Ik heb de beschimping van Moab gehoord, en de scheldwoorden der kinderen Ammons, waarmede zij Mijn volk beschimpt hebben, en hebben zich groot gemaakt tegen deszelfs landpale.
9 Therefore as I live, saith the LORD of hosts, the God of Israel, Surely Moab shall be as Sodom, and the children of Ammon as Gomorrah, even the place possessed of nettles, and saltpits, and a perpetual desolation: the remainder of my people shall lay them waste, and the remnant of my people shall possess them.
Daarom, zo waarachtig als Ik leef, spreekt de HEERE der heirscharen, de God Israels: Moab zal zekerlijk zijn als Sodom, en de kinderen Ammons als Gomorra, een netelheide, en een zoutgroeve, en een verwoesting tot in eeuwigheid! De overigen Mijns volks zullen ze beroven, en het overige Mijns volks zal ze erfelijk bezitten.
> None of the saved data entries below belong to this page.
theorem reg_GFM_MEAS {i : Nat} (hf : Foot.le G f) (hb : G.blocks.contains .gfm = true) (hi : i < 4) :
    Foot.reg f (Reg.GFM_MEAS i) :=
  reg_at hf 0x4007 .gfm hb rfl (by simp only [Reg.GFM_MEAS]; omega)

theorem reg_GFM_FREQ {i : Nat} (hf : Foot.le G f) (hb : G.blocks.contains .gfm = true) (hi : i < 4) :
    Foot.reg f (Reg.GFM_FREQ i) :=
  reg_at hf 0x4007 .gfm hb rfl (by simp only [Reg.GFM_FREQ]; omega)

theorem reg_GFM_ONSET {i : Nat} (hf : Foot.le G f) (hb : G.blocks.contains .gfm = true) (hi : i < 4) :
    Foot.reg f (Reg.GFM_ONSET i) :=
  reg_at hf 0x4007 .gfm hb rfl (by simp only [Reg.GFM_ONSET]; omega)

theorem reg_GFM_ONSET_hi {i : Nat} (hf : Foot.le G f) (hb : G.blocks.contains .gfm = true) (hi : i < 4) :
    Foot.reg f (Reg.GFM_ONSET i + 4) :=
  reg_at hf 0x4007 .gfm hb rfl (by simp only [Reg.GFM_ONSET]; omega)

theorem reg_GFM_SLOT {i : Nat} (hf : Foot.le G f) (hb : G.blocks.contains .gfm = true) (hi : i < 4) :
    Foot.reg f (Reg.GFM_SLOT i) :=
  reg_at hf 0x4007 .gfm hb rfl (by simp only [Reg.GFM_SLOT]; omega)

theorem reg_GFM_SLOT_hi {i : Nat} (hf : Foot.le G f) (hb : G.blocks.contains .gfm = true) (hi : i < 4) :
    Foot.reg f (Reg.GFM_SLOT i + 4) :=
  reg_at hf 0x4007 .gfm hb rfl (by simp only [Reg.GFM_SLOT]; omega)

theorem reg_GFM_TMODE {i : Nat} (hf : Foot.le G f) (hb : G.blocks.contains .gfm = true) (hi : i < 4) :
    Foot.reg f (Reg.GFM_TMODE i) :=
  reg_at hf 0x4007 .gfm hb rfl (by simp only [Reg.GFM_TMODE]; omega)

theorem reg_PROT_32 {i : Nat} (hf : Foot.le G f) (hb : G.blocks.contains .prot = true) (hi : i < 2) :
    Foot.reg f (Reg.PROT_32 i) :=
  reg_at hf 0x4008 .prot hb rfl (by simp only [Reg.PROT_32]; omega)

theorem reg_PROT_32_MAP {i : Nat} (hf : Foot.le G f) (hb : G.blocks.contains .prot = true) (hi : i < 2) :
    Foot.reg f (Reg.PROT_32_MAP i) :=
  reg_at hf 0x4008 .prot hb rfl (by simp only [Reg.PROT_32_MAP]; omega)

theorem reg_PROT_UCURVE {i j : Nat} (hf : Foot.le G f) (hb : G.blocks.contains .prot = true) (hi : i < 4) (hj : j < 16) :
    Foot.reg f (Reg.PROT_UCURVE i j) :=
  reg_at hf 0x4008 .prot hb rfl (by simp only [Reg.PROT_UCURVE]; omega)

theorem reg_PROT_FDR_CFG {i : Nat} (hf : Foot.le G f) (hb : G.blocks.contains .prot = true) (hi : i < 8) :
    Foot.reg f (Reg.PROT_FDR_CFG i) :=
  reg_at hf 0x4008 .prot hb rfl (by simp only [Reg.PROT_FDR_CFG]; omega)

theorem reg_PROT_FDR_SCALE {i : Nat} (hf : Foot.le G f) (hb : G.blocks.contains .prot = true) (hi : i < 8) :
    Foot.reg f (Reg.PROT_FDR_SCALE i) :=
  reg_at hf 0x4008 .prot hb rfl (by simp only [Reg.PROT_FDR_SCALE]; omega)

theorem reg_PROT_FDR_STATE {i : Nat} (hf : Foot.le G f) (hb : G.blocks.contains .prot = true) (hi : i < 8) :
    Foot.reg f (Reg.PROT_FDR_STATE i) :=
  reg_at hf 0x4008 .prot hb rfl (by simp only [Reg.PROT_FDR_STATE]; omega)

theorem reg_PROT_FDR_FLAGS {i : Nat} (hf : Foot.le G f) (hb : G.blocks.contains .prot = true) (hi : i < 8) :
    Foot.reg f (Reg.PROT_FDR_FLAGS i) :=
  reg_at hf 0x4008 .prot hb rfl (by simp only [Reg.PROT_FDR_FLAGS]; omega)

theorem reg_PROT_BKR_CFG {i : Nat} (hf : Foot.le G f) (hb : G.blocks.contains .prot = true) (hi : i < 8) :
    Foot.reg f (Reg.PROT_BKR_CFG i) :=
  reg_at hf 0x4008 .prot hb rfl (by simp only [Reg.PROT_BKR_CFG]; omega)
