theorem execRefLost_ev {ext : Bool} {offFreq : Bool} (hf : Foot.le ⟨[.log, .time], [.clk, .time, .cmd], false⟩ f) (h : Ev f s x) :
    EvO f s (execRefLost ext offFreq x) := by
  unfold execRefLost
  repeat' first
    | with_reducible exact h
    | with_reducible assumption
    | with_reducible refine coastPll_ev (le_trans' hf rfl) ?_
    | with_reducible refine showRefs_ev (le_trans' hf rfl) ?_
    | with_reducible refine ev_logN (part_mem hf rfl) (block_mem hf rfl) ?_
    | (with_reducible refine ev_forEach_range (fun i hi y hy => ?_) ?_)
    | (with_reducible refine ev_forEach (fun i hi y hy => ?_) ?_)
    | with_reducible refine evo_next ?_
    | with_reducible refine evo_ite (fun _ => ?_) (fun _ => ?_)
    | with_reducible refine ev_ite (fun _ => ?_) (fun _ => ?_)
    | exact reg_block hf .cmd rfl rfl
    | exact Fin.isLt _
    | omega
    | split
    | dsimp only
    | with_reducible refine ev_time (part_mem hf rfl) ?_

theorem execPllCoast_ev {n : Fin 5} (hf : Foot.le ⟨[.log, .time], [.clk, .time, .cmd], false⟩ f) (h : Ev f s x) :
    EvO f s (execPllCoast n x) := by
  unfold execPllCoast
  repeat' first
    | with_reducible exact h
    | with_reducible assumption
    | with_reducible refine coastPll_ev (le_trans' hf rfl) ?_
    | with_reducible refine evo_next ?_

theorem after100ms_ev {t : Option Nat} (hf : Foot.le ⟨[.tai, .ticks], [], false⟩ f) (h : Ev f s x) :
    Ev f s (after100ms t x) := by
  unfold after100ms
  repeat' first
    | with_reducible exact h
    | with_reducible assumption
    | with_reducible refine ev_reachLocal (part_mem hf rfl) (part_mem hf rfl) ?_
    | with_reducible refine ev_ite (fun _ => ?_) (fun _ => ?_)
    | exact Fin.isLt _
    | omega
    | split

theorem execRefRestored_ev {ext : Bool} (hf : Foot.le ⟨[.tai, .ticks, .log, .time], [.clk, .time, .cmd], false⟩ f) (h : Ev f s x) :
    EvO f s (execRefRestored ext x) := by
  unfold execRefRestored
  repeat' first
    | with_reducible exact h
    | with_reducible assumption
    | with_reducible refine after100ms_ev (le_trans' hf rfl) ?_
    | with_reducible refine resumePll_ev (le_trans' hf rfl) ?_
    | with_reducible refine showRefs_ev (le_trans' hf rfl) ?_
    | with_reducible refine ev_logN (part_mem hf rfl) (block_mem hf rfl) ?_
    | with_reducible refine ev_whenS (fun hc y hy => ?_) ?_
    | with_reducible refine evo_next ?_
    | with_reducible refine evo_ite (fun _ => ?_) (fun _ => ?_)
    | with_reducible refine ev_ite (fun _ => ?_) (fun _ => ?_)
    | exact reg_block hf .cmd rfl rfl
    | exact Fin.isLt _
    | omega
    | split
    | dsimp only
    | with_reducible refine ev_time (part_mem hf rfl) ?_

theorem execPllRelocked_ev {n : Fin 5} (hf : Foot.le ⟨[.log, .time], [.clk, .time, .cmd], false⟩ f) (h : Ev f s x) :
    EvO f s (execPllRelocked n x) := by
  unfold execPllRelocked
  repeat' first
    | with_reducible exact h
    | with_reducible assumption
    | with_reducible refine resumePll_ev (le_trans' hf rfl) ?_
    | with_reducible refine ev_logN (part_mem hf rfl) (block_mem hf rfl) ?_
    | with_reducible refine ev_whenS (fun hc y hy => ?_) ?_
    | with_reducible refine evo_next ?_
    | with_reducible refine evo_ite (fun _ => ?_) (fun _ => ?_)

theorem execRefFallback_ev (hf : Foot.le ⟨[.tai, .ticks, .time], [.clk, .time], false⟩ f) (h : Ev f s x) :
    EvO f s (execRefFallback x) := by
  unfold execRefFallback
  repeat' first
    | with_reducible exact h
    | with_reducible assumption
    | with_reducible refine after100ms_ev (le_trans' hf rfl) ?_
    | with_reducible refine resumePll_ev (le_trans' hf rfl) ?_
    | with_reducible refine ev_setF ?_ ?_
    | with_reducible refine evo_next ?_
    | with_reducible refine evo_ite (fun _ => ?_) (fun _ => ?_)
    | with_reducible refine ev_ite (fun _ => ?_) (fun _ => ?_)
    | exact reg_block hf .clk rfl rfl

theorem reachBoundary_ev (hf : Foot.le ⟨[.tai, .ticks, .time], [], false⟩ f) (h : Ev f s x) :
    Ev f s (reachBoundary x) := by
  unfold reachBoundary
  repeat' first
    | with_reducible exact h
    | with_reducible assumption
    | with_reducible refine ev_advanceTo (part_mem hf rfl) (part_mem hf rfl) ?_
    | with_reducible refine ev_ite (fun _ => ?_) (fun _ => ?_)
    | exact Fin.isLt _
    | omega
    | split
    | dsimp only
    | with_reducible refine ev_time (part_mem hf rfl) ?_

end Sys2Proof.Laws
end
10 This shall they have for their pride, because they have reproached and magnified themselves against the people of the LORD of hosts.
Dat zullen zij hebben in plaats van hun hoogmoed; want zij hebben beschimpt, en hebben zich groot gemaakt tegen het volk van den HEERE der heirscharen.
11 The LORD will be terrible to them: for he will famish all the gods of the earth; and men shall worship him, every one from his place, even all the isles of the heathen.
Vreselijk zal de HEERE tegen hen wezen, want Hij zal al de goden der aarde doen uitteren; en een iegelijk uit zijn plaats zal Hem aanbidden, al de eilanden der heidenen.
12 Ye Cushites also, ye shall be slain by my sword.
Ook gij, Moren! zult de verslagenen van Mijn zwaard zijn.
13 And he will stretch out his hand against the north, and destroy Assyria; and will make Nineveh a desolation, and dry like a wilderness.
Hij zal ook Zijn hand uitstrekken tegen het Noorden, en Hij zal Assur verdoen; en Hij zal Nineve stellen tot een verwoesting, droog als een woestijn.
14 And flocks shall lie down in the midst of her, all the beasts of the nations: both the cormorant and the bittern shall lodge in her upper lintels; their voice shall sing in the windows; desolation shall be in the thresholds: for he shall uncover the cedar work.
En in het midden van haar zullen den kudden legeren, al het gedierte der volken; ook de roerdomp, ook de nachtuil zullen op haar granaatappelen vernachten; een stem zal in het venster zingen, verwoesting zal in den dorpel zijn, als Hij haar cederwerk zal ontbloot hebben.
15 This is the rejoicing city that dwelt in security, that said in her heart, I am, and there is none besides me: how is she become a desolation, a place for beasts to lie down in! every one that passeth by her shall hiss, and shake his hand.
Dit is die stad, die opspringt van vreugde, die zeker woont, die in haar hart zegt: Ik ben het, en buiten mij is geen meer; hoe is zij geworden tot woestheid, een rustplaats van het gedierte! Een ieder, die daardoor trekt, zal ze aanfluiten, hij zal zijn hand bewegen.